=== MATERIAL FOR THIS TASK ===
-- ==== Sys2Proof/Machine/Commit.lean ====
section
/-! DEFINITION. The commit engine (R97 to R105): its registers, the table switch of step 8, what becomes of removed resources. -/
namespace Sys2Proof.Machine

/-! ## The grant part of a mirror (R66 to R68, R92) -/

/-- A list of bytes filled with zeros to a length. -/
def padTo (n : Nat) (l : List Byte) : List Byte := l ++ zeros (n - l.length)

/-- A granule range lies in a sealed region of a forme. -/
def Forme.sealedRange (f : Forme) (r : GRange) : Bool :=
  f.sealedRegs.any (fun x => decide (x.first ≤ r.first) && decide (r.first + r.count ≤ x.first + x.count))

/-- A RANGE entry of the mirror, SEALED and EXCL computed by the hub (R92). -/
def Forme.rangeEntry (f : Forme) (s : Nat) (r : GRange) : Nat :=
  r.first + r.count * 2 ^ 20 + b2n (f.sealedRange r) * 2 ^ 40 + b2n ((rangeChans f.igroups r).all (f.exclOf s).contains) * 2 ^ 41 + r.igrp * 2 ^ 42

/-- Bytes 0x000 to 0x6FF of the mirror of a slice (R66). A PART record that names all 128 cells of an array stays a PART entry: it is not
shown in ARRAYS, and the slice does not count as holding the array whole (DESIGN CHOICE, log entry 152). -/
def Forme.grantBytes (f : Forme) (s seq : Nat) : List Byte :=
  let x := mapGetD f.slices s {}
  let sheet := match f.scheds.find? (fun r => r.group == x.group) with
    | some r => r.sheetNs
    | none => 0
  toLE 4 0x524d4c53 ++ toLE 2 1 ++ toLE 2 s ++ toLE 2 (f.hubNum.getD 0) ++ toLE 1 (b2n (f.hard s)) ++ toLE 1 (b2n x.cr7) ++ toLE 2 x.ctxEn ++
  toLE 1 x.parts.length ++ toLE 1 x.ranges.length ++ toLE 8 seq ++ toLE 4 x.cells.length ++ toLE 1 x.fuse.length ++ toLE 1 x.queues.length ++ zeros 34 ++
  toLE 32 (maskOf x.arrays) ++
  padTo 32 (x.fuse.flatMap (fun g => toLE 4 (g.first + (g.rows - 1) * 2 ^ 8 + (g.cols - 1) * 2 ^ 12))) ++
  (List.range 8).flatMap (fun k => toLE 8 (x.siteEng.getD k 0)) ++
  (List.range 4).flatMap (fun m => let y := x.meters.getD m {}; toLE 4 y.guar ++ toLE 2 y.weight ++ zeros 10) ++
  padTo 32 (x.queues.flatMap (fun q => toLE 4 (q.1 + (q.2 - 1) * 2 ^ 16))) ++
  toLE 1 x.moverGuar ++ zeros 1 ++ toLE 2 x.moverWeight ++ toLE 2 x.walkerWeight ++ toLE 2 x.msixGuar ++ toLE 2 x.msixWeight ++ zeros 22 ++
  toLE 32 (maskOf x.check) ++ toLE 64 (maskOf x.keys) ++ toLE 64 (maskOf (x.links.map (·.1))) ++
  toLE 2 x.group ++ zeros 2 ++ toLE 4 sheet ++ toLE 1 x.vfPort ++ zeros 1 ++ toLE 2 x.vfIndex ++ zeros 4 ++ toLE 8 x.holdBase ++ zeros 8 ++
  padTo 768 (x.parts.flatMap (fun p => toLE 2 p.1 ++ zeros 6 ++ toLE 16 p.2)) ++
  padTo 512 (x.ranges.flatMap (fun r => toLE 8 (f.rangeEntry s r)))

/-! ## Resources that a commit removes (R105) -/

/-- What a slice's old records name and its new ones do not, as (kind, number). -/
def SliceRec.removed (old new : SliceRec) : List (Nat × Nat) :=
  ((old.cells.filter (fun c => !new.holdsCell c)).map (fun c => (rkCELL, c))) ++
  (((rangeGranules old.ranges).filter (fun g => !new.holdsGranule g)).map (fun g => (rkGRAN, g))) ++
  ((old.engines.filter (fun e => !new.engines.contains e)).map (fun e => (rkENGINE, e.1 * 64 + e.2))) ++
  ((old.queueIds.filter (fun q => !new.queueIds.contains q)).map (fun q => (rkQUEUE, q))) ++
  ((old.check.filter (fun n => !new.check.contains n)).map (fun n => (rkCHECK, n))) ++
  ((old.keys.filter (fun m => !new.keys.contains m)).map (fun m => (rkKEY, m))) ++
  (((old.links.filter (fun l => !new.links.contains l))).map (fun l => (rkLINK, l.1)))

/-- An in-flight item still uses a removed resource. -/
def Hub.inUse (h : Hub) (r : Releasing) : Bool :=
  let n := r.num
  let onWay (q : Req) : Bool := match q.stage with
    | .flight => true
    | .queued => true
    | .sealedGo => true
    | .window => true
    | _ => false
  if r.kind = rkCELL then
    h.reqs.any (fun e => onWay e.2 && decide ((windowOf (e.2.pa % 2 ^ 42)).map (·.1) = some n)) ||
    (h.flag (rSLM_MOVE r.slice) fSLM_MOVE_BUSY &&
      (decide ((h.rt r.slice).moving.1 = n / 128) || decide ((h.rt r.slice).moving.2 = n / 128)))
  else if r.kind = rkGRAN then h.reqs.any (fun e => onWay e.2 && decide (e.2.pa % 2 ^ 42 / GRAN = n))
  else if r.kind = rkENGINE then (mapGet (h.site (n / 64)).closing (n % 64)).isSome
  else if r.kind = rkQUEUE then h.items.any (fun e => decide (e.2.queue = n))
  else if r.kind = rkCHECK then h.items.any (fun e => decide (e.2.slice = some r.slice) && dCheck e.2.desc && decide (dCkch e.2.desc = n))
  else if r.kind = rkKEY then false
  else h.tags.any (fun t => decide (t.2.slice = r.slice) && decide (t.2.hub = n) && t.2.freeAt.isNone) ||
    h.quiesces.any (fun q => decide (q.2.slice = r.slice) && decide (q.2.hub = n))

=== WHAT THE TASK ASKS ===
All that is wanted is an exact copy of the lines above from the one with "((old.cells.filter (fun c" through the one with "((old.keys.filter (fun m", with both ends included.

=== OUTPUT FOR THIS EXERCISE ===
  ((old.cells.filter (fun c => !new.holdsCell c)).map (fun c => (rkCELL, c))) ++
  (((rangeGranules old.ranges).filter (fun g => !new.holdsGranule g)).map (fun g => (rkGRAN, g))) ++
  ((old.engines.filter (fun e => !new.engines.contains e)).map (fun e => (rkENGINE, e.1 * 64 + e.2))) ++
  ((old.queueIds.filter (fun q => !new.queueIds.contains q)).map (fun q => (rkQUEUE, q))) ++
  ((old.check.filter (fun n => !new.check.contains n)).map (fun n => (rkCHECK, n))) ++
  ((old.keys.filter (fun m => !new.keys.contains m)).map (fun m => (rkKEY, m))) ++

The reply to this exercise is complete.